The phospholipids within the gray matter of the brain contain high proportions of DHA
and AA, suggesting importance in central nervous system function. Another study
showed that eating fish oil (oily fish including mackerel, tuna, salmon, sardines
and herring) at least once a week is linked to a reduced risk for neovascular agerelated macular degeneration. This is being further investigated in the ongoing
AREDSS2 study. (Am J Clin Nutr. 2008;88:398) Most studies point to the importance
of balance of essential free fatty acids in ocular and neurological development.
Two new studies have shown that Omega-3 fatty-acid supplementation improves
morbidity and mortality in symptomatic heart-failure patients, while statins failed
to have any beneficial effect in the same group of patients. (Lancet 2008; DOI:
39
10.1016/S0140-6736(08)61241, Lancet 2008; DOI: 10.1016/S0140-6736(08)61239)
One study indicates that increasing intakes of long-chain omega-3 fatty acids (EPA and
DHA) can decrease the risk of cardiovascular disease by 1) preventing arrhythmias that
can lead to sudden cardiac death, 2) decreasing the risk of thrombosis that can lead to
MI or stroke, 3) decreasing serum triglyceride levels, 4) slowing the growth of
atherosclerotic plaque, 5) improving vascular endothelial function, 6) lowering blood
pressure slightly and 7) decreasing inflammation. Many reports show men who eat fish
at least once weekly have lower mortality from CHD than men who do not eat fish. One
such study followed 1822 men for 30 years and found that mortality from CHD was 38%
lower in men who consumed an average of at least 35 g (1.2 oz) of fish daily than in
men who did not eat fish, while mortality from MI was 67% lower. In the Nurses’ Health
Study, following over 84,000 women for 16 years, CHD mortality was 29-34% lower in
women who ate fish at least once a week compared to women who ate fish less than
once a month. Epidemiological studies suggest that regular fish consumption is
inversely associated with the risk of sudden cardiac death. Another prospective study
that followed more than 45,000 men for 14 years found that the risk of sudden cardiac
death was about 40-50% lower in those who consumed an average of at least 250
mg/day of dietary EPA + DHA, the equivalent of 1-2 oily fish meals weekly, than those
who consumed less than 250 mg/day. When referencing the impact on the incidence of
stroke, two large prospective studies found that increased fish and omega-3 fatty acid
intakes were associated with significantly lower risks of ischemic stroke, but not
hemorrhagic stroke. In a study that followed more than 79,000 women for 14 years,
those who ate fish at least twice weekly had a risk of thrombotic (ischemic) stroke that
was 52% lower than those who ate fish less than once monthly. Likewise another study
that followed more than 43,000 men for 12 years, those who ate fish at least once
monthly had a risk of ischemic stroke that was 43% lower than those who ate fish less
than once monthly. The triglyceride-lowering effects of EPA and DHA increase with
dose, but clinically meaningful reductions in serum triglyceride concentrations have
been demonstrated at larger doses of 2 g/day of EPA + DHA and triglycerides are
especially important in patients with diabetes.

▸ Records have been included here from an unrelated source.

-- ==== Sys2Proof/Laws/Issue.lean ====
section
/-! SUPPORT. The issue of an instruction: what a cycle keeps of its core, and what the issue of an instruction without moves answers. -/

namespace Sys2Proof.Machine.Laws

/-! ### What a landing keeps -/

/-- What the landing of results leaves of a core: everything but its register sets, system registers and destinations. -/
structure Kept (k k' : Core) : Prop where
  act : k'.act = k.act
  pc : k'.pc = k.pc
  slots : k'.slots = k.slots
  target : k'.target = k.target
  rep : k'.rep = k.rep
  wait : k'.wait = k.wait
  evWait : k'.evWait = k.evWait
  run : k'.run = k.run
  assigned : k'.assigned = k.assigned
  evtRun : k'.evtRun = k.evtRun
  parked : k'.parked = k.parked
  bootFetch : k'.bootFetch = k.bootFetch
  stopped : k'.stopped = k.stopped
  pos : k'.pos = k.pos
  lock : k'.lock = k.lock
  pendEvt : k'.pendEvt = k.pendEvt
  pendTick : k'.pendTick = k.pendTick
  pendDbg : k'.pendDbg = k.pendDbg
  reqs : k.reqs = [] → k'.reqs = []
  ask : k.ask = none → k'.ask = none

theorem Kept.refl (k : Core) : Kept k k := by constructor <;> simp

theorem Kept.trans {a b c : Core} (h : Kept a b) (g : Kept b c) : Kept a c := by
  obtain ⟨⟩ := h
  obtain ⟨⟩ := g
  constructor <;> simp_all

theorem kept_setSet (k : Core) (b : Bool) (r : RegSet) : Kept k (k.setSet b r) := by
  cases b <;> constructor <;> simp [Core.setSet]

theorem kept_landOne (k : Core) (b : Bool) (d : Dst) : Kept k (k.landOne b d) := by
  cases d with
  | reg r v =>
    refine (kept_setSet k b ((k.getSet b).write r v)).trans ?_
    simp only [Core.landOne, Core.putReg]
    constructor <;> simp_all
  | acc n v m => exact kept_setSet ..
  | flags m v => exact kept_setSet ..
  | sticky x => exact kept_setSet ..
  | sys n v =>
    simp only [Core.landOne, Core.putSys]
    split <;> first | exact kept_setSet .. | (split <;> constructor <;> simp) | (constructor <;> simp)

theorem kept_foldl (l : List Flight) (k : Core) : Kept k (l.foldl (fun k f => k.landOne f.set f.dst) k) := by
  induction l generalizing k with
  | nil => exact Kept.refl k
  | cons f t ih => exact (kept_landOne k f.set f.dst).trans (ih _)

/-- What a cycle keeps of its core. -/
theorem kept_cycle (per : Nat) (k : Core) : Kept k (k.cycle per) := by
  have h0 : Kept k { k with flights := stepFlights [] k.flights } := by constructor <;> simp
  refine (h0.trans (kept_foldl (((k.flights.filter fun f => decide (f.due ≤ 1)).filter fun f => !f.isSticky) ++
    ((k.flights.filter fun f => decide (f.due ≤ 1)).filter fun f => f.isSticky)) { k with flights := stepFlights [] k.flights })).trans ?_
  constructor <;> simp [Core.cycle, Core.landDue]

/-! ### The issue of an instruction -/

@[simp] theorem issuer_act (s : State) (i : Issue) : (s.issuer i).act = ((s.quad i.q).core i.c).act := (kept_cycle (cclkPerTick (s.quad i.q).fi) ((s.quad i.q).core i.c)).act
@[simp] theorem issuer_pc (s : State) (i : Issue) : (s.issuer i).pc = ((s.quad i.q).core i.c).pc := (kept_cycle (cclkPerTick (s.quad i.q).fi) ((s.quad i.q).core i.c)).pc
@[simp] theorem issuer_slots (s : State) (i : Issue) : (s.issuer i).slots = ((s.quad i.q).core i.c).slots := (kept_cycle (cclkPerTick (s.quad i.q).fi) ((s.quad i.q).core i.c)).slots
@[simp] theorem issuer_target (s : State) (i : Issue) : (s.issuer i).target = ((s.quad i.q).core i.c).target := (kept_cycle (cclkPerTick (s.quad i.q).fi) ((s.quad i.q).core i.c)).target
@[simp] theorem issuer_rep (s : State) (i : Issue) : (s.issuer i).rep = ((s.quad i.q).core i.c).rep := (kept_cycle (cclkPerTick (s.quad i.q).fi) ((s.quad i.q).core i.c)).rep
@[simp] theorem issuer_wait (s : State) (i : Issue) : (s.issuer i).wait = ((s.quad i.q).core i.c).wait := (kept_cycle (cclkPerTick (s.quad i.q).fi) ((s.quad i.q).core i.c)).wait
@[simp] theorem issuer_evWait (s : State) (i : Issue) : (s.issuer i).evWait = ((s.quad i.q).core i.c).evWait := (kept_cycle (cclkPerTick (s.quad i.q).fi) ((s.quad i.q).core i.c)).evWait
@[simp] theorem issuer_run (s : State) (i : Issue) : (s.issuer i).run = ((s.quad i.q).core i.c).run := (kept_cycle (cclkPerTick (s.quad i.q).fi) ((s.quad i.q).core i.c)).run
@[simp] theorem issuer_assigned (s : State) (i : Issue) : (s.issuer i).assigned = ((s.quad i.q).core i.c).assigned := (kept_cycle (cclkPerTick (s.quad i.q).fi) ((s.quad i.q).core i.c)).assigned
@[simp] theorem issuer_evtRun (s : State) (i : Issue) : (s.issuer i).evtRun = ((s.quad i.q).core i.c).evtRun := (kept_cycle (cclkPerTick (s.quad i.q).fi) ((s.quad i.q).core i.c)).evtRun
@[simp] theorem issuer_bootFetch (s : State) (i : Issue) : (s.issuer i).bootFetch = ((s.quad i.q).core i.c).bootFetch := (kept_cycle (cclkPerTick (s.quad i.q).fi) ((s.quad i.q).core i.c)).bootFetch
@[simp] theorem issuer_stopped (s : State) (i : Issue) : (s.issuer i).stopped = ((s.quad i.q).core i.c).stopped := (kept_cycle (cclkPerTick (s.quad i.q).fi) ((s.quad i.q).core i.c)).stopped
@[simp] theorem issuer_pos (s : State) (i : Issue) : (s.issuer i).pos = ((s.quad i.q).core i.c).pos := (kept_cycle (cclkPerTick (s.quad i.q).fi) ((s.quad i.q).core i.c)).pos
@[simp] theorem issuer_lock (s : State) (i : Issue) : (s.issuer i).lock = ((s.quad i.q).core i.c).lock := (kept_cycle (cclkPerTick (s.quad i.q).fi) ((s.quad i.q).core i.c)).lock
@[simp] theorem issuer_pendEvt (s : State) (i : Issue) : (s.issuer i).pendEvt = ((s.quad i.q).core i.c).pendEvt := (kept_cycle (cclkPerTick (s.quad i.q).fi) ((s.quad i.q).core i.c)).pendEvt
@[simp] theorem issuer_pendTick (s : State) (i : Issue) : (s.issuer i).pendTick = ((s.quad i.q).core i.c).pendTick := (kept_cycle (cclkPerTick (s.quad i.q).fi) ((s.quad i.q).core i.c)).pendTick
@[simp] theorem issuer_pendDbg (s : State) (i : Issue) : (s.issuer i).pendDbg = ((s.quad i.q).core i.c).pendDbg := (kept_cycle (cclkPerTick (s.quad i.q).fi) ((s.quad i.q).core i.c)).pendDbg
@[simp] theorem issuer_parked (s : State) (i : Issue) : (s.issuer i).parked = false := rfl

theorem issuer_reqs (s : State) (i : Issue) (h : s.issues i) : (s.issuer i).reqs = [] :=
  (kept_cycle (cclkPerTick (s.quad i.q).fi) ((s.quad i.q).core i.c)).reqs h.2.2.2.2.2.2.1

theorem issuer_ask (s : State) (i : Issue) (h : s.issues i) : (s.issuer i).ask = none :=
  (kept_cycle (cclkPerTick (s.quad i.q).fi) ((s.quad i.q).core i.c)).ask h.2.2.2.2.2.2.2

@[simp] theorem setCore_core (q : Quad) (c : Fin 17) : q.setCore c (q.core c) = q := by
  obtain ⟨⟩ := q
  simp [Quad.setCore, Quad.core]

/-- A core that is not position 0 of the bound pair is alone in what happens to it. -/
theorem pairMap_alone (q : Quad) (c : Fin 17) (f : Core → Core) (h : q.pairStore c = false) : q.pairMap c f = q := by
  simp [Quad.pairMap, h]

/-- A core that can take an instruction by itself is not position 0 of the bound pair, whatever it comes to hold. -/
theorem issues_alone (s : State) (i : Issue) (h : s.issues i) (k : Core) (hk : k.pos = ((s.quad i.q).core i.c).pos) :
    ((s.quad i.q).setCore i.c k).pairStore i.c = false := by
  unfold Quad.pairStore
  rw [core_setCore]
  have hl : ((s.quad i.q).setCore i.c k).locked = (s.quad i.q).locked := rfl
  rw [hl]
  cases hlk : (s.quad i.q).locked with
  | false => rfl
  | true =>
    have h2 := h.2.2.2.1 hlk
    have : (k.pos == 0) = false := by
      apply beq_false_of_ne; intro e; rw [← hk, e] at h2; simp at h2
    simp [this]

/-- A core that is not position 0 of the bound pair fetches for itself alone. -/
theorem followFetch_alone (q : Quad) (c : Fin 17) (a : PAddr) (h : q.pairStore c = false) : q.followFetch c a = (none, q) := by
  simp only [Quad.followFetch, Quad.followRead, h, Bool.false_eq_true, if_false]
  split <;> rfl

/-- An instruction that needs no move, in a core that can take it, whose own causes are none: its results go out, then it acts. -/
theorem issue_open (s : State) (i : Issue) (plan : Quad → Core → Plan) (h : s.issues i) :
    let q := (s.quad i.q).setCore i.c (s.issuer i)
    let p := plan q (s.issuer i)
    p.moves = some {} → p.traps = [] → dupTraps p.writes [] = [] →
      (s.quad i.q).issue i plan = p.act (q.setCore i.c ((s.issuer i).putAll p.puts)) i.c := by
  intro q p hm ht hd
  have hcy := issues_alone s i h _ (kept_cycle (cclkPerTick (s.quad i.q).fi) ((s.quad i.q).core i.c)).pos
  have hal : q.pairStore i.c = false := issues_alone s i h (s.issuer i) (issuer_pos s i)
  obtain ⟨hu, hi, hr, hl, hc, hf, hq, ha⟩ := h
  have hreq := issuer_reqs s i ⟨hu, hi, hr, hl, hc, hf, hq, ha⟩
  have hask := issuer_ask s i ⟨hu, hi, hr, hl, hc, hf, hq, ha⟩
  have hfol : (s.quad i.q).follows i.c = false := by
    unfold Quad.follows
    cases hlk : (s.quad i.q).locked with
    | false => rfl
    | true =>
      have := hl hlk
      have : (((s.quad i.q).core i.c).pos == 1) = false := by
        apply beq_false_of_ne; intro e; rw [e] at this; simp at this
      simp [this]
  have hcl : ((s.quad i.q).setCore i.c (((s.quad i.q).core i.c).cycle (cclkPerTick (s.quad i.q).fi))).closed i.c = false := by
    rw [← hc]
    have hk := kept_cycle (cclkPerTick (s.quad i.q).fi) ((s.quad i.q).core i.c)
    simp only [Quad.closed, core_setCore, setCore_mode, hk.act, hk.wait, hk.evWait, hk.stopped, hk.pos]
  have hcore : q.core i.c = s.issuer i := core_setCore ..
  have hstrike : (s.quad i.q).strike i.upset = s.quad i.q := by rw [hu]; rfl
  have hpar : ((s.quad i.q).setCore i.c (((s.quad i.q).core i.c).cycle (cclkPerTick (s.quad i.q).fi))).setCore i.c
      { (((s.quad i.q).setCore i.c (((s.quad i.q).core i.c).cycle (cclkPerTick (s.quad i.q).fi))).core i.c) with parked := false } = q := by
    rw [core_setCore, setCore_setCore]; rfl
  have hatt : q.attempt i p = p.act (q.setCore i.c ((s.issuer i).putAll p.puts)) i.c := by
    have hfetch : (if (q.core i.c).rep = 0 then q.fetch i.c (q.core i.c).pc else (.clean, q)) = (Ecc.clean, q) := by
      split
      · rename_i h0
        rw [hcore, issuer_rep] at h0
        obtain ⟨hb, he⟩ := hf h0
        have he' : q.eccAt (pmAddr i.c ((s.quad i.q).core i.c).pc.toNat) = .clean := he
        simp [Quad.fetch, hcore, hb, he']
      · rfl
    have hff : q.followFetch i.c ((s.issuer i).pc) = (none, q) := by
      exact followFetch_alone q i.c _ hal
    have hst : (q.core i.c).stalls p {} = false := by
      simp [Core.stalls, Core.awaited, hcore, hreq, hask]
    have hit : q.issueTraps i p {} = [] := by
      have hw : p.writes ++ ({} : PMove).writes = p.writes := by simp [PMove.writes]
      have hs : ({} : PMove).stepped = [] := rfl
      simp only [Quad.issueTraps, hr, ht, hw, hs, hd]
      rfl
    simp only [Quad.attempt, hcore, hff, ite_self] at hfetch hst hit ⊢
    simp only [hfetch, hm, hst, hit]
    simp only [Quad.perform, hcore, Quad.doMoves]
    simp [PMove.accs]
  simp only [Quad.issue, hstrike, hfol, Bool.false_eq_true, if_false]
  rw [pairMap_alone _ _ _ hcy]
  simp only [hcl, hpar, hi, hal, Bool.false_and, Bool.false_eq_true, if_false, hcore]
  exact hatt

/-- An instruction that only gives results: its core alone changes, by the results and the advance of the program counter. -/
theorem issue_plain (s : State) (i : Issue) (plan : Quad → Core → Plan) (h : s.issues i) :
    let p := plan ((s.quad i.q).setCore i.c (s.issuer i)) (s.issuer i)
    p.moves = some {} → p.traps = [] → dupTraps p.writes [] = [] → p.act = (fun q c => q.setCore c (q.core c).advance) →
      onQ i.q (Quad.issue i plan) s = .next (s.withCore i.q i.c ((s.issuer i).putAll p.puts).advance) := by
  intro p hm ht hd ha
  have := issue_open s i plan h hm ht hd
  simp only [onQ, this]
  show Host.Outcome.next _ = Host.Outcome.next _
  rw [ha]
  simp only [core_setCore, setCore_setCore]
  rfl

end Sys2Proof.Machine.Laws
end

Increasing EPA and DHA intake may be beneficial to individuals with diabetes,
especially those with elevated serum triglycerides while randomized controlled trials
have found that fish oil supplementation decreases joint tenderness and reduces the
requirement for anti-inflammatory medication in rheumatoid arthritis patients. The
American Diabetes Association recommends that diabetic individuals increase omega-3
fatty acid consumption by consuming two to three 3-oz servings of fish weekly. There is
also an association with the control of inflammatory bowel disease, ulcerative colitis and
Crohn’s disease. One recent study also suggests that there may be a beneficial effect
of low-dose dietary polyunsaturated free fatty acids on vascular function and disease
activity in SLE.
Although limited preliminary data suggests that omega-3 fatty acid supplementation
may be beneficial in the therapy of depression, bipolar disorder and schizophrenia,
larger controlled clinical trials are needed to determine their efficacy.
40
Additionally Non-Pharmaceutical agents such as fish oil have been proven to impact on
the metabolic syndrome.
THE IMPACT OF FISH OIL ON THE METABOLIC SYNDROME
CHARACTERISTIC
EFFECT OF FISH OIL
INSULIN RESISTANCE
IMPROVED
HIGH TRIGLYCERIDES
LOWERS 30%
HIGH BLOOD PRESSURE
MILD LOWERING
LOW HDL AND HIGH LDL
INCR HDL AND INCR BUOYANT LDL
EXCESS BLOOD CLOTTING
IMPROVES BLOOD FLOW AND
TISSUE PERFUSION WITHOUT INCREASING
BLEEDABILITY
WAIST CIRCUMFERENCE
PROMOTES EFFECTIVE FAT
>40 IN MEN
METABOLISM
>35 IN WOMEN
Likewise fish oil has a potential effect at the genetic level by toggling DNA switches.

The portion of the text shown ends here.